= SUPPLIED DATA =
-- ==== Sys2Proof/Machine/RailMap.lean ====
section
/-! DEFINITION. The rail condition map: entries and merges (sections 4.1 and 4.2), the sweep (4.3), look-ahead (4.4),
clears (4.5) and the observation outbox with the RAIL REPORT slot (4.6, R167). -/

namespace Sys2Proof.Machine

/-! ## Entries in order (R63, R64) -/

/-- Whether the entries hold one for a cell. -/
def hasCell (cell : Nat) (es : List MapEntry) : Bool := es.any (·.cell == cell)

/-- The entry put in its place in ascending order of map cell. -/
def insertSorted (e : MapEntry) : List MapEntry → List MapEntry
  | [] => [e]
  | x :: xs => if e.cell < x.cell then e :: x :: xs else x :: insertSorted e xs

/-- R64: the new cell lies farther behind than the candidate. -/
def fartherBehind (sense : Sense) (new candidate : Nat) : Bool :=
  match sense with
  | .up => decide (new < candidate)
  | .down => decide (candidate < new)

/-- R64: an entry for a cell that has none joins, evicting the entry farthest behind when the map is full, or is refused. -/
def insertEntry (depth : Nat) (sense : Sense) (e : MapEntry) (es : List MapEntry) : List MapEntry :=
  if es.length < depth then insertSorted e es
  else
    match (match sense with | .up => es.head? | .down => es.getLast?) with
    | none => es
    | some c =>
      if fartherBehind sense e.cell c.cell then es
      else
        insertSorted e (match sense with | .up => es.tail | .down => es.dropLast)

/-! ## Merges (R67 to R70) -/

/-- R67: the entry's PEAK part after a PEAK observation. -/
def mergedPeak (o : TimedMu) : Option TimedMu → TimedMu
  | none => o
  | some p =>
    if age o.time p.time < 10000 then
      if p.mu < o.mu then p else o
    else o

/-- R67: a part with a figure above a bound is removed. -/
def dropAbove (bound : Nat) : Option TimedMu → Option TimedMu
  | some a => if bound < a.mu then none else some a
  | none => none

/-- R68: a PEAK below the observation's figure is removed. -/
def dropBelow (bound : Nat) : Option TimedMu → Option TimedMu
  | some p => if p.mu < bound then none else some p
  | none => none

/-- R68: the entry's AT_LEAST part after an AT_LEAST observation. -/
def mergedAtLeast (o : TimedMu) : Option TimedMu → TimedMu
  | none => o
  | some a => if o.mu < a.mu then a else o

/-- R67 to R69: the parts of an entry after an observation. -/
def mergeParts (o : Observation) (e : MapEntry) : MapEntry :=
  let t : TimedMu := ⟨o.mu, o.time⟩
  match o.kind with
  | .peak =>
    let p := mergedPeak t e.peak
    { e with peak := some p, atLeast := dropAbove p.mu e.atLeast }
  | .atLeast => { e with atLeast := some (mergedAtLeast t e.atLeast), peak := dropBelow o.mu e.peak }
  | .sanded => { e with sanded := some o.time }

/-- R70: the bookkeeping of a merge. -/
def bookkeep (o : Observation) (e : MapEntry) : MapEntry :=
  { e with count := min 15 (e.count + 1), observer := o.observer, direction := o.direction }

/-- The entry an observation creates: its part, count 1 (R70). -/
def newEntry (o : Observation) (cell : Nat) : MapEntry :=
  bookkeep o (mergeParts o ⟨cell, none, none, none, o.observer, o.direction, 0⟩)

/-- One merge into one cell. -/
def mergeCell (depth : Nat) (sense : Sense) (o : Observation) (cell : Nat) (es : List MapEntry) : List MapEntry :=
  if hasCell cell es then es.map fun e => if e.cell = cell then bookkeep o (mergeParts o e) else e
  else insertEntry depth sense (newEntry o cell) es

/-- R69: the cells of a range up to 19,999, from the farthest ahead to the farthest behind. -/
def rangeCells (sense : Sense) (first count : Nat) : List Nat :=
  let up := ((List.range count).map (first + ·)).filter (· ≤ 19999)
  match sense with
  | .up => up.reverse
  | .down => up

/-- The cells an observation merges into. -/
def obsCells (sense : Sense) (o : Observation) : List Nat :=
  match o.kind with
  | .peak | .atLeast => [o.cell]
  | .sanded => rangeCells sense o.cell o.count

/-- R67 to R70: an observation merged into the map. -/
def mergeObs (depth : Nat) (sense : Sense) (o : Observation) (es : List MapEntry) : List MapEntry :=
  (obsCells sense o).foldl (fun es c => mergeCell depth sense o c es) es

/-! ## The sweep (R71) -/

/-- An entry without the parts whose age exceeds their life. -/
def sweepEntry (now : Millis) (e : MapEntry) : MapEntry :=
  { e with
    peak := e.peak.filter fun t => age now t.time ≤ 300000
    atLeast := e.atLeast.filter fun t => age now t.time ≤ 300000
    sanded := e.sanded.filter fun t => age now t ≤ 90000 }

/-- An entry holds at least one of its three parts (R63). -/
def hasPart (e : MapEntry) : Bool := e.peak.isSome || e.atLeast.isSome || e.sanded.isSome

/-- R71: the sweep. -/
def sweepEntries (now : Millis) (es : List MapEntry) : List MapEntry := (es.map (sweepEntry now)).filter hasPart

/-- R71: the sweep of the station's map; the sweep timer starts anew. -/
def sweepMap (s : Station) : Station :=
  { s with map := { s.map with entries := sweepEntries s.time s.map.entries, lastSweep := s.time } }

/-! ## Reading (R72, R73) -/

/-- R72: the effective μ, `none` when the entry does not restrict adhesion. -/
def effectiveMu (e : MapEntry) : Option Nat :=
  match e.peak, e.sanded with
  | some p, none => some p.mu
  | some p, some _ => some (max p.mu (min (p.mu + 40) 300))
  | none, _ => none

/-- What a route cell of a stretch contributes. -/
def contribution (es : List MapEntry) (c : Nat × Option Nat) : Option (Nat × Aim) :=
  match c.2 with
  | none => none
  | some m =>
    match es.find? (·.cell == m) with
    | none => none
    | some e => (effectiveMu e).map fun mu => (mu, ⟨m, c.1⟩)

/-- The lowest contribution, the first of equals. -/
def lowest : List (Nat × Aim) → Option (Nat × Aim)
  | [] => none
  | x :: xs =>
    match lowest xs with
    | some y => if y.1 < x.1 then some y else some x
    | none => some x

/-- R73: the answer of a look-ahead query: the lowest effective μ with the map cell and route cell that gave it, or
"no restriction". -/
def lookAhead (s : Station) (p d : Nat) : Option (Nat × Aim) :=
  lowest ((stretch s p d).filterMap (contribution s.map.entries))

/-! ## The outbox (R80, R81) -/

/-- Whether a SANDED observation for a cell extends the newest outbox observation. -/
def extendsItem (o : Observation) (i : OutboxItem) : Bool :=
  o.kind == .sanded && !i.inFrame && i.obs.kind == .sanded && i.obs.direction == o.direction && decide (i.obs.count < 16)
    && (o.cell + 1 == i.obs.cell || o.cell == i.obs.cell + i.obs.count)

/-- The newest observation extended by the new cell; it keeps its place and its time. -/
def extendItem (o : Observation) (i : OutboxItem) : OutboxItem :=
  { i with obs := { i.obs with cell := min o.cell i.obs.cell, count := i.obs.count + 1 } }

/-- R81: the oldest WAITING AT_LEAST removed, or without one the oldest WAITING observation. -/
def makeRoom (box : List OutboxItem) : List OutboxItem :=
  if box.any (fun i => !i.inFrame && i.obs.kind == .atLeast) then
    box.eraseP fun i => !i.inFrame && i.obs.kind == .atLeast
  else box.eraseP fun i => !i.inFrame

/-- R80, R81: an own observation offered to the outbox. -/
def offerOutbox (o : Observation) (box : List OutboxItem) : List OutboxItem :=
  match box.getLast? with
  | some i => if extendsItem o i then box.dropLast ++ [extendItem o i] else joinOutbox o box
  | none => joinOutbox o box
where
  /-- An offer that does not extend. -/
  joinOutbox (o : Observation) (box : List OutboxItem) : List OutboxItem :=
    if box.length < 12 then box ++ [⟨o, false⟩]
    else
      match o.kind with
      | .peak | .sanded => makeRoom box ++ [⟨o, false⟩]
      | .atLeast => box

/-! ## The RAIL REPORT slot (R82, R83, R167) -/

/-- A RAIL REPORT of the station is on the line. -/
def railOnLine (s : Station) : Bool :=
  match s.port.onLine with
  | some (.rail _ _) => true
  | some (.status _) | some (.mapClear _) | none => false

/-- The oldest `n` WAITING observations marked IN FRAME. -/
def markOldest : Nat → List OutboxItem → List OutboxItem
  | _, [] => []
  | 0, l => l
  | n + 1, i :: l => if i.inFrame then i :: markOldest (n + 1) l else { i with inFrame := true } :: markOldest n l

/-- The WAITING observations, oldest first. -/
def waiting (box : List OutboxItem) : List Observation := (box.filter fun i => !i.inFrame).map (·.obs)

/-- R167: a RAIL REPORT is built when the slot is empty, none is on the line and an observation is WAITING. -/
def buildRail (s : Station) : Station :=
  if s.port.railSlot.isNone && !railOnLine s && !(waiting s.map.outbox).isEmpty then
    { s with
      port := { s.port with
        seqRail := s.port.seqRail + 1
        railSlot := some ⟨(waiting s.map.outbox).take 6, s.port.seqRail + 1⟩ }
      map := { s.map with outbox := markOldest 6 s.map.outbox } }
  else s

/-- R83: the unsent RAIL REPORT is discarded, its observations return to WAITING, and the port builds afresh. -/
def withdrawRail (s : Station) : Station :=
  buildRail { s with
    port := { s.port with railSlot := none }
    map := { s.map with outbox := s.map.outbox.map fun i => { i with inFrame := false } } }

/-- The RAIL REPORT on the line has lost one of its observations (R167). -/
def spoilRail (s : Station) : Station :=
  match s.port.onLine with
  | some (.rail f _) => { s with port := { s.port with onLine := some (.rail f true) } }
  | some (.status _) | some (.mapClear _) | none => s

/-- R78, R83: observations that fail `keep` leave the outbox; a waiting RAIL REPORT that holds one is withdrawn. -/
def dropFromOutbox (keep : Observation → Bool) (s : Station) : Station :=
  let hit := s.map.outbox.any fun i => i.inFrame && !keep i.obs
  let s1 := { s with map := { s.map with outbox := s.map.outbox.filter fun i => keep i.obs } }
  if hit then
    if s1.port.railSlot.isSome then withdrawRail s1 else spoilRail s1
  else s1

/-- R83: an observation is dropped when its age exceeds 2,000 ms. -/
def expireOutbox (s : Station) : Station := dropFromOutbox (fun o => decide (age s.time o.time ≤ 2000)) s

/-! ## Own and peer observations (R65, R66) -/

/-- R65: an own observation is stamped, merged and offered to the outbox; one with no cell is discarded whole. -/
def observe (kind : ObsKind) (cell : Option Nat) (mu : Nat) (s : Station) : Station :=
  match cell with
  | none => s
  | some c =>
    let o : Observation := ⟨kind, c, 1, mu, s.pos.sense, .own, s.time⟩
    buildRail { s with
      map := { s.map with
        entries := mergeObs s.figs.mapDepth s.pos.sense o s.map.entries
        outbox := offerOutbox o s.map.outbox } }

/-- R66: the checks on an observation as a frame carries it; `none` is skipped. -/
def checkPeerObs (o : Observation) : Option Observation :=
  if 19999 < o.cell then none
  else
    match o.kind with
    | .peak | .atLeast => some { o with mu := min 500 o.mu }
    | .sanded => if o.count = 0 ∨ 16 < o.count then none else some o

/-- R66: one observation of a peer's RAIL REPORT merged; a skipped one merges nothing. -/
def mergePeerObs (s : Station) (o : Observation) : Station :=
  match checkPeerObs o with
  | none => s
  | some o =>
    { s with map := { s.map with entries := mergeObs s.figs.mapDepth s.pos.sense o s.map.entries } }

/-! ## Clears (R75 to R79) -/

/-- R76: the map span of a route window, clamped to 0 to 19,999, as first and last cell. -/
def mapSpan (w : RouteWindow) : Nat × Nat :=
  ((clampInt 0 19999 (w.startBlock * 2 + w.mapOffset)).toNat, (clampInt 0 19999 (w.stopBlock * 2 + 1 + w.mapOffset)).toNat)

/-- Whether a window's span has any cell at all within 0 to 19,999 (notes/assumptions/31.md). -/
def spanExists (w : RouteWindow) : Bool :=
  decide (0 ≤ (w.stopBlock * 2 + 1 : Int) + w.mapOffset) && decide ((w.startBlock * 2 : Int) + w.mapOffset ≤ 19999)

/-- Whether a cell lies in an enabled window's map span. -/
def inSpan (w : RouteWindow) (c : Nat) : Bool :=
  spanExists w && decide ((mapSpan w).1 ≤ c) && decide (c ≤ (mapSpan w).2)

/-- The lowest-numbered enabled window from number `n` on whose span holds two cells. -/
def spanningWindow (a b : Nat) : Nat → List RouteWindow → Option Nat
  | _, [] => none
  | n, w :: ws => if w.enabled && inSpan w a && inSpan w b then some n else spanningWindow a b (n + 1) ws

/-- Whether window `n` exists and is enabled. -/
def windowEnabled (figs : Commissioning) (n : Nat) : Bool :=
  match figs.windows[n]? with
  | some w => w.enabled
  | none => false

/-- R76: the actual granularity of a requested one. -/
def actualGranularity (figs : Commissioning) : Granularity → Granularity
  | .all => .all
  | .window n => if windowEnabled figs n then .window n else .all
  | .cells first last =>
    if 19999 < first ∨ 19999 < last ∨ last < first then .all
    else if last - first + 1 ≤ 64 then .cells first last
    else
      match spanningWindow first last 0 figs.windows with
      | some m => .window m
      | none => .all

/-- R77: whether a map cell lies among the cells a granularity means. -/
def clearsCell (figs : Commissioning) (g : Granularity) (c : Nat) : Bool :=
  match g with
  | .all => true
  | .window n =>
    match figs.windows[n]? with
    | some w => inSpan w c
    | none => false
  | .cells first last => decide (first ≤ c) && decide (c ≤ last)

/-- R78: whether an outbox observation stays. -/
def keptByClear (figs : Commissioning) (g : Granularity) (o : Observation) : Bool :=
  match o.kind with
  | .peak | .atLeast => !clearsCell figs g o.cell
  | .sanded => !((rangeCells .up o.cell o.count).any (clearsCell figs g))

/-- R78: a pre-arm aim among the cleared cells is cancelled. -/
def cancelAimIn (g : Granularity) (s : Station) : Station :=
  match s.sanding.aim with
  | some a => if clearsCell s.figs g a.mapCell then { s with sanding := { s.sanding with aim := none } } else s
  | none => s

/-- R75: the map takes a clear. -/
def takeClear (id : BitVec 8) (requested : Granularity) (s : Station) : Station :=
  let g := actualGranularity s.figs requested
  let s1 := { s with map := { s.map with entries := s.map.entries.filter fun e => !clearsCell s.figs g e.cell } }
  let s2 := cancelAimIn g (dropFromOutbox (keptByClear s.figs g) s1)
  { s2 with map := { s2.map with lastClear := some ⟨id, g⟩ } }

end Sys2Proof.Machine
end

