-- ==== Sys2Proof/Machine/Sanding.lean ====
section
/-! DEFINITION. The sander decision (R86): times (R93 to R96), the pre-arm aim (R89, R90), sources and admission (R87, R88,
R91), the sander states (R92 to R96), and the expiries that fall between decisions. -/

namespace Sys2Proof.Machine

/-! ## Step 1: times and boxes -/

/-- R96: the duty timer, which stops at 30,000 ms. -/
def growDuty (dt : Nat) (d : Sander) : Sander :=
  let t := min 30000 (d.duty + dt)
  { d with duty := t, restOwed := d.restOwed || t == 30000 }

/-- R93, R95, R96: the times of a sander advanced by the elapsed time. -/
def advanceTimes (now : Millis) (d : Sander) : Sander :=
  let dt := age now d.advancedTo
  let e := { d with advancedTo := now }
  match d.state with
  | .closed => e
  | .filling => growDuty dt { e with pipe := min (d.pipe + dt) d.flowDelay }
  | .flowing => growDuty dt e
  | .tailing => { e with pipe := d.pipe - dt }
  | .resting => { e with rest := d.rest + dt }

/-- R98: the valve closes once the open time of the period running has ended. -/
def openTimeEnd (x : Axle) (s : Station) : Station :=
  let d := sanderAt s x
  if d.valveOpen = true ∧ openTimeOver s.time d = true then setSander s x (closeValve s.time d) else s

/-- Step 1 for a sander. -/
def advanceSander (x : Axle) (s : Station) : Station :=
  let s1 := openTimeEnd x (setSander s x (advanceTimes s.time (sanderAt s x)))
  noteEmpty x (setSander s1 x (settleBox s1.time (sanderAt s1 x)))

/-! ## Step 3: the pre-arm aim (R89, R90) -/

/-- A route cell lies beyond another in the travel sense. -/
def isBeyond (sense : Sense) (cell aimed : Nat) : Bool :=
  match sense with
  | .up => decide (aimed < cell)
  | .down => decide (cell < aimed)

/-- R90: an aim that the leading sander has passed is removed. -/
def dropPassedAim (s : Station) : Station :=
  match s.sanding.aim with
  | some a =>
    if isBeyond s.pos.sense (routeCell (pick s.pos.attrSander (leadingAxle s)).position) a.routeCell then cancelAim s else s
  | none => s

/-- R89: the pre-arm distance. -/
def preArmDistance (v : Int) (delay : Nat) : Nat := v.toNat * delay / 1000 + 2000

/-- R89: the look-ahead query of the decision. -/
def queryAim (s : Station) : Station :=
  let x := leadingAxle s
  let d := preArmDistance s.ref.speed (sanderRateSet s x).flowDelay
  match lookAhead s (pick s.pos.attrSander x).position d with
  | some (mu, a) => if mu < 100 then { s with sanding := { s.sanding with aim := some a } } else s
  | none => s

/-! ## Step 4: sources and admission (R87, R88, R91) -/

/-- An expiry that has passed is removed. -/
def dropExpired (now : Millis) (e : Option Millis) : Option Millis := if stillAhead now e then e else none

/-- R87: passed slip hold expiries are removed. -/
def slipHoldExpiry (s : Station) : Station :=
  { s with sanding := { s.sanding with
      slipHold := dropExpired s.time s.sanding.slipHold
      reslipHold := dropExpired s.time s.sanding.reslipHold } }

/-- R88: a passed hill-start expiry is removed. -/
def hillSandExpiry (s : Station) : Station :=
  { s with sanding := { s.sanding with hillExpiry := dropExpired s.time s.sanding.hillExpiry } }

/-- R88: a cab's current record asks for sand. -/
def cabSands (s : Station) (c : CabEnd) : Bool :=
  match currentDemand s c with
  | some r => r.content.driverSand
  | none => false

/-- R87 to R89: the sources that ask. -/
def asking (s : Station) : Sources :=
  { slip := stillAhead s.time s.sanding.slipHold || stillAhead s.time s.sanding.reslipHold
    preArm := s.sanding.aim.isSome
    driver := cabSands s .end1 || cabSands s .end2
    hillStart := stillAhead s.time s.sanding.hillExpiry
    rollback := s.hold.state == .rollback
    emergency := s.blend.effMode == .emergency }

/-- The inhibits of R91, each with whether it holds for the leading sander. -/
structure Inhibits where
  window : Bool
  standstill : Bool
  reserve : Bool
  empty : Bool
  rest : Bool
  degraded : Bool
  deriving DecidableEq, Repr

/-- R91: the inhibits that hold. -/
def inhibits (s : Station) : Inhibits :=
  let x := leadingAxle s
  let d := sanderAt s x
  { window := (pick s.pos.attrSander x).sandInhibit || s.pos.state == .lost
    standstill := decide (s.ref.speed.natAbs < 300)
    reserve := decide (d.box ≤ reserveMg)
    empty := d.box == 0
    rest := d.restOwed
    degraded := s.degraded }

/-- R91: what is left of the sources after the inhibits have barred theirs. -/
def unbarred (i : Inhibits) (a : Sources) : Sources :=
  let plain := !i.window && !i.standstill && !i.reserve && !i.empty && !i.rest && !i.degraded
  { slip := a.slip && plain
    preArm := a.preArm && plain
    driver := a.driver && plain
    hillStart := a.hillStart && !i.window && !i.empty && !i.rest && !i.degraded
    rollback := a.rollback && !i.empty && !i.rest
    emergency := a.emergency && !i.empty }

/-- Whether any source of a set is on. -/
def anySource (a : Sources) : Bool := a.slip || a.preArm || a.driver || a.hillStart || a.rollback || a.emergency

/-- Whether a source of a set asks HIGH. -/
def anyHigh (a : Sources) : Bool := a.hillStart || a.rollback || a.emergency

/-- Step 4 of a decision. -/
def admitSources (s : Station) : Station :=
  let s1 := hillSandExpiry (slipHoldExpiry s)
  let asks := asking s1
  let adm := unbarred (inhibits s1) asks
  { s1 with sanding := { s1.sanding with
      asks := asks, admitted := adm, demandOn := anySource adm, high := anyHigh adm } }

/-! ## Steps 5 and 6: the sander states (R92 to R96) -/

/-- The valve demand as a sander sees it: a trailing sander admits no source (R85). -/
def demandFor (s : Station) (x : Axle) : Bool := leads s x && s.sanding.demandOn

/-- R93, R94: what ends FILLING or FLOWING. -/
def mustTail (s : Station) (x : Axle) : Bool :=
  let d := sanderAt s x
  d.box == 0 || !demandFor s x || (d.restOwed && !s.sanding.admitted.emergency)

/-- R93: a FILLING sander whose pipe is full enters FLOWING. -/
def pipeFull (x : Axle) (s : Station) : Station :=
  let d := sanderAt s x
  if d.state = .filling ∧ d.flowDelay ≤ d.pipe ∧ mustTail s x = false then enterFlowing x s else s

/-- R96: a sander whose duty timer has reached 30,000 ms owes rest, and leaves FILLING or FLOWING unless EMERGENCY is
admitted. -/
def dutyLimit (x : Axle) (s : Station) : Station :=
  let d := sanderAt s x
  if spreading d = true ∧ 30000 ≤ d.duty then
    let s1 := setSander s x { d with restOwed := true }
    if s1.sanding.admitted.emergency then s1 else tailNow x s1
  else s

/-- R95, R96: a TAILING sander whose pipe is empty enters RESTING when it owes rest, else CLOSED. -/
def tailEmpty (x : Axle) (s : Station) : Station :=
  let d := sanderAt s x
  if d.state = .tailing ∧ d.pipe = 0 ∧ demandFor s x = false then
    setSander s x (if d.restOwed then toResting d else toClosed d)
  else s

/-- R96: a RESTING sander whose rest timer has reached 10,000 ms enters CLOSED and owes no rest. That
the rest timer then reads 0 is the model's choice (notes/assumptions/52.md). -/
def restExpiry (x : Axle) (s : Station) : Station :=
  let d := sanderAt s x
  if d.state = .resting ∧ 10000 ≤ d.rest then setSander s x (toClosed { d with restOwed := false, rest := 0 }) else s

/-- R98: a dosing period begins 400 ms after the one before, while the sander is FLOWING. -/
def dosingPeriodStart (x : Axle) (s : Station) : Station :=
  let d := sanderAt s x
  match d.state, d.dosing with
  | .flowing, some p => if 400 ≤ age s.time p.start then beginPeriod (after p.start 400) x s else s
  | _, _ => s

/-- R92, R96: a sander enters FILLING with its pipe empty. -/
def startFilling (x : Axle) (s : Station) : Station :=
  setSander s x (fillFromEmpty s.time (sanderRateSet s x) (sanderAt s x))

/-- R97: within the open time of its dosing period a FLOWING sander's valve stands open while its box holds sand: one that
the period's start found empty opens at the decision after it has been filled. -/
def reopen (x : Axle) (s : Station) : Station :=
  let d := sanderAt s x
  match d.state, d.dosing with
  | .flowing, some p =>
    if d.valveOpen || d.box == 0 || openTimeOver s.time d then s else setSander s x (openValve s.time p.base d)
  | _, _ => s

/-- Step 5 for a sander, with the valve of step 6. A dosing period that is due at the decision begins here, with the level
that step 4 has just formed: the model's choice (notes/assumptions/45.md). -/
def runSander (x : Axle) (s : Station) : Station :=
  let d := sanderAt s x
  match d.state with
  | .closed => if demandFor s x then startFilling x s else s
  | .filling => if mustTail s x then tailNow x s else pipeFull x s
  | .flowing => if mustTail s x then tailNow x s else reopen x (dosingPeriodStart x s)
  | .tailing => if demandFor s x then setSander s x (refill s.time d) else tailEmpty x s
  | .resting => if demandFor s x && s.sanding.admitted.emergency then startFilling x s else restExpiry x s

/-! ## The decision -/

/-- R104: the sander states and box estimates that STATUS shows until the next decision. -/
def showSanders (s : Station) : Station :=
  { s with sanding := { s.sanding with
      shownStates := ⟨s.sanders.a.state, s.sanders.b.state⟩, shownBoxes := ⟨s.sanders.a.box, s.sanders.b.box⟩ } }

/-- R86: the sander decision; at each of its steps the end-1 sander comes first (notes/assumptions/33.md). -/
def sanderDecision (s : Station) : Station :=
  let s1 := advanceSander .b (advanceSander .a { s with sanding := { s.sanding with lastDecision := s.time } })
  let s2 := recordNewCell .b (recordNewCell .a s1)
  let s3 := admitSources (queryAim (dropPassedAim s2))
  showSanders (runSander .b (runSander .a s3))

/-! ## Between decisions -/

/-- R101: an estimate that has come to 0 is reported, and the sander leaves FILLING or FLOWING. The estimate is judged as
brought up to this moment; while it is above 0 the station stays as it was (notes/assumptions/8.md). -/
def sandEmpty (x : Axle) (s : Station) : Station :=
  let d := settleBox s.time (sanderAt s x)
  if d.box = 0 then tailNow x (noteEmpty x (setSander s x d)) else s

/-- R102: what FILLED sets a box estimate to. -/
def filledMg (figs : Commissioning) (grams : Nat) : Nat := min (grams * 1000) (capacityMg figs)

/-- R102: the open interval running ends, the estimate is set, and with sand in the box a new interval begins from it. An
estimate that had come to 0 and was not yet reported is then not reported any more: the model's choice
(notes/assumptions/53.md). -/
def fillBox (now : Millis) (mg : Nat) (d : Sander) : Sander :=
  let e := { d with box := mg, emptyReported := if 0 < mg then false else d.emptyReported }
  match d.interval with
  | some i =>
    if mg = 0 then { e with valveOpen := false, interval := none }
    else { e with interval := some ⟨now, mg, i.base⟩ }
  | none => e

/-- R102: FILLED taken for a sander; a FILLED of 0 g reports SAND_EMPTY when the estimate stood above 0 and sends the
sander to TAILING. One reported so before the first decision after a start is not reported again there: the model's choice
(notes/assumptions/46.md). -/
def takeFilled (x : Axle) (grams : Nat) (s : Station) : Station :=
  let d := sanderAt s x
  let stood := (settleBox s.time d).box
  let mg := filledMg s.figs grams
  let s1 := setSander s x (fillBox s.time mg d)
  if mg = 0 then
    let s2 := if 0 < stood then report .sandEmpty (some x) none (setSander s1 x { sanderAt s1 x with emptyReported := true })
      else s1
    tailNow x s2
  else s1

end Sys2Proof.Machine
end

= ACTIVITY =
Provide every line from the material that contains the word "fillBox".

= EXERCISE SOLUTION =
def fillBox (now : Millis) (mg : Nat) (d : Sander) : Sander :=
  let s1 := setSander s x (fillBox s.time mg d)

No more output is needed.